Jennifer R. Whitson is an Assistant Professor in the Department of Sociology & Legal Studies at the University of Waterloo, as well a faculty member at the Stratford campus. She teaches Surveillance Studies, critical game studies, and video game development.  Her work is on the "secret life of software", the people that make it, and how this software shapes our behaviour. She's on the executive council of the Games Institute and is a research advisor for Execution Labs, an investment platform and accelerator for indie game studios in Montreal. Her current research interests include studio studies, social influences on game development processes, gamification, and governance in online domains. You can find her work in a number of edited collections such as The Gameful World, published by MIT Press, in the journals Surveillance & Society, First MondayEconomy & Society, and FibreCulture, and on her website.

Abstract
Why do we find gamification so compelling?  What are the links between gamification and gambling?  And what is the role of risk management in ‘addictive’ design?

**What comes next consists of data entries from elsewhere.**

/-! `State.setDrove` changes `droves` alone. -/

@[simp] theorem State.setDrove_now (s : State) (node : Nat) (d : Drove) : (s.setDrove node d).now = s.now := rfl
@[simp] theorem State.setDrove_regs (s : State) (node : Nat) (d : Drove) : (s.setDrove node d).regs = s.regs := rfl
@[simp] theorem State.setDrove_mem (s : State) (node : Nat) (d : Drove) : (s.setDrove node d).mem = s.mem := rfl
@[simp] theorem State.setDrove_freeCount (s : State) (node : Nat) (d : Drove) : (s.setDrove node d).freeCount = s.freeCount := rfl
@[simp] theorem State.setDrove_master (s : State) (node : Nat) (d : Drove) : (s.setDrove node d).master = s.master := rfl
@[simp] theorem State.setDrove_fabricTime (s : State) (node : Nat) (d : Drove) : (s.setDrove node d).fabricTime = s.fabricTime := rfl
@[simp] theorem State.setDrove_fabric (s : State) (node : Nat) (d : Drove) : (s.setDrove node d).fabric = s.fabric := rfl
@[simp] theorem State.setDrove_outstanding (s : State) (node : Nat) (d : Drove) : (s.setDrove node d).outstanding = s.outstanding := rfl
@[simp] theorem State.setDrove_nextTxn (s : State) (node : Nat) (d : Drove) : (s.setDrove node d).nextTxn = s.nextTxn := rfl
@[simp] theorem State.setDrove_routers (s : State) (node : Nat) (d : Drove) : (s.setDrove node d).routers = s.routers := rfl
@[simp] theorem State.setDrove_bridges (s : State) (node : Nat) (d : Drove) : (s.setDrove node d).bridges = s.bridges := rfl
@[simp] theorem State.setDrove_lanes (s : State) (node : Nat) (d : Drove) : (s.setDrove node d).lanes = s.lanes := rfl
@[simp] theorem State.setDrove_changes (s : State) (node : Nat) (d : Drove) : (s.setDrove node d).changes = s.changes := rfl
@[simp] theorem State.setDrove_switching (s : State) (node : Nat) (d : Drove) : (s.setDrove node d).switching = s.switching := rfl
@[simp] theorem State.setDrove_pens (s : State) (node : Nat) (d : Drove) : (s.setDrove node d).pens = s.pens := rfl
@[simp] theorem State.setDrove_hefts (s : State) (node : Nat) (d : Drove) : (s.setDrove node d).hefts = s.hefts := rfl
@[simp] theorem State.setDrove_queues (s : State) (node : Nat) (d : Drove) : (s.setDrove node d).queues = s.queues := rfl
@[simp] theorem State.setDrove_forecasts (s : State) (node : Nat) (d : Drove) : (s.setDrove node d).forecasts = s.forecasts := rfl
@[simp] theorem State.setDrove_jobs (s : State) (node : Nat) (d : Drove) : (s.setDrove node d).jobs = s.jobs := rfl
@[simp] theorem State.setDrove_blocks (s : State) (node : Nat) (d : Drove) : (s.setDrove node d).blocks = s.blocks := rfl
@[simp] theorem State.setDrove_links (s : State) (node : Nat) (d : Drove) : (s.setDrove node d).links = s.links := rfl
@[simp] theorem State.setDrove_proxies (s : State) (node : Nat) (d : Drove) : (s.setDrove node d).proxies = s.proxies := rfl
@[simp] theorem State.setDrove_penProxies (s : State) (node : Nat) (d : Drove) : (s.setDrove node d).penProxies = s.penProxies := rfl
@[simp] theorem State.setDrove_hbm (s : State) (node : Nat) (d : Drove) : (s.setDrove node d).hbm = s.hbm := rfl
@[simp] theorem State.setDrove_intake (s : State) (node : Nat) (d : Drove) : (s.setDrove node d).intake = s.intake := rfl
@[simp] theorem State.setDrove_cqStore (s : State) (node : Nat) (d : Drove) : (s.setDrove node d).cqStore = s.cqStore := rfl
@[simp] theorem State.setDrove_fetched (s : State) (node : Nat) (d : Drove) : (s.setDrove node d).fetched = s.fetched := rfl
@[simp] theorem State.setDrove_jbe (s : State) (node : Nat) (d : Drove) : (s.setDrove node d).jbe = s.jbe := rfl
@[simp] theorem State.setDrove_sqLast (s : State) (node : Nat) (d : Drove) : (s.setDrove node d).sqLast = s.sqLast := rfl
@[simp] theorem State.setDrove_cqRaised (s : State) (node : Nat) (d : Drove) : (s.setDrove node d).cqRaised = s.cqRaised := rfl
@[simp] theorem State.setDrove_endpoints (s : State) (node : Nat) (d : Drove) : (s.setDrove node d).endpoints = s.endpoints := rfl
@[simp] theorem State.setDrove_joins (s : State) (node : Nat) (d : Drove) : (s.setDrove node d).joins = s.joins := rfl
@[simp] theorem State.setDrove_idLocked (s : State) (node : Nat) (d : Drove) : (s.setDrove node d).idLocked = s.idLocked := rfl
@[simp] theorem State.setDrove_earlyJoins (s : State) (node : Nat) (d : Drove) : (s.setDrove node d).earlyJoins = s.earlyJoins := rfl
@[simp] theorem State.setDrove_tasks (s : State) (node : Nat) (d : Drove) : (s.setDrove node d).tasks = s.tasks := rfl
@[simp] theorem State.setDrove_taskRefusals (s : State) (node : Nat) (d : Drove) : (s.setDrove node d).taskRefusals = s.taskRefusals := rfl
@[simp] theorem State.setDrove_reports (s : State) (node : Nat) (d : Drove) : (s.setDrove node d).reports = s.reports := rfl
@[simp] theorem State.setDrove_log (s : State) (node : Nat) (d : Drove) : (s.setDrove node d).log = s.log := rfl
@[simp] theorem State.setDrove_events (s : State) (node : Nat) (d : Drove) : (s.setDrove node d).events = s.events := rfl
@[simp] theorem State.setDrove_rings (s : State) (node : Nat) (d : Drove) : (s.setDrove node d).rings = s.rings := rfl
@[simp] theorem State.setDrove_probes (s : State) (node : Nat) (d : Drove) : (s.setDrove node d).probes = s.probes := rfl
@[simp] theorem State.setDrove_retiring (s : State) (node : Nat) (d : Drove) : (s.setDrove node d).retiring = s.retiring := rfl
@[simp] theorem State.setDrove_detected (s : State) (node : Nat) (d : Drove) : (s.setDrove node d).detected = s.detected := rfl
@[simp] theorem State.setDrove_heldBack (s : State) (node : Nat) (d : Drove) : (s.setDrove node d).heldBack = s.heldBack := rfl
@[simp] theorem State.setDrove_asks (s : State) (node : Nat) (d : Drove) : (s.setDrove node d).asks = s.asks := rfl
@[simp] theorem State.setDrove_assists (s : State) (node : Nat) (d : Drove) : (s.setDrove node d).assists = s.assists := rfl
@[simp] theorem State.setDrove_acks (s : State) (node : Nat) (d : Drove) : (s.setDrove node d).acks = s.acks := rfl
@[simp] theorem State.setDrove_suspects (s : State) (node : Nat) (d : Drove) : (s.setDrove node d).suspects = s.suspects := rfl
@[simp] theorem State.setDrove_outbox (s : State) (node : Nat) (d : Drove) : (s.setDrove node d).outbox = s.outbox := rfl
@[simp] theorem State.setDrove_power (s : State) (node : Nat) (d : Drove) : (s.setDrove node d).power = s.power := rfl
@[simp] theorem State.setDrove_plant (s : State) (node : Nat) (d : Drove) : (s.setDrove node d).plant = s.plant := rfl
@[simp] theorem State.setDrove_tray (s : State) (node : Nat) (d : Drove) : (s.setDrove node d).tray = s.tray := rfl
@[simp] theorem State.setDrove_drains (s : State) (node : Nat) (d : Drove) : (s.setDrove node d).drains = s.drains := rfl
@[simp] theorem State.setDrove_pending (s : State) (node : Nat) (d : Drove) : (s.setDrove node d).pending = s.pending := rfl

The key to answering each of these questions lies in the quantification of our everyday experiences, the instrumentalization of pleasure and play via surveillance, and the new role of play in governing users.

This talk draws linkages between the design of gambling machines and the current popularity of gamified health applications. At their heart, these successful gamification practices are reliant on encouraging playful subjectivities so that users voluntarily expose their personal information, which is then used to drive behavioural change (e.g. weight loss, social inclusion, workplace productivity, educational achievement, 'good' citizenship). First, I link the effectiveness of gamification to the quantification of everyday life. I then explain how the quantification in gamification is different from the quantification in both analog spaces and digital non-game spaces. Specifically, I draw from governmentality studies to show how quantification is leveraged in terms of surveillance. I then link trends in gamification to the design and deployment of gambling applications, and discuss the way both compel “addictive” practices that are paradoxically centred upon risk management and self-control.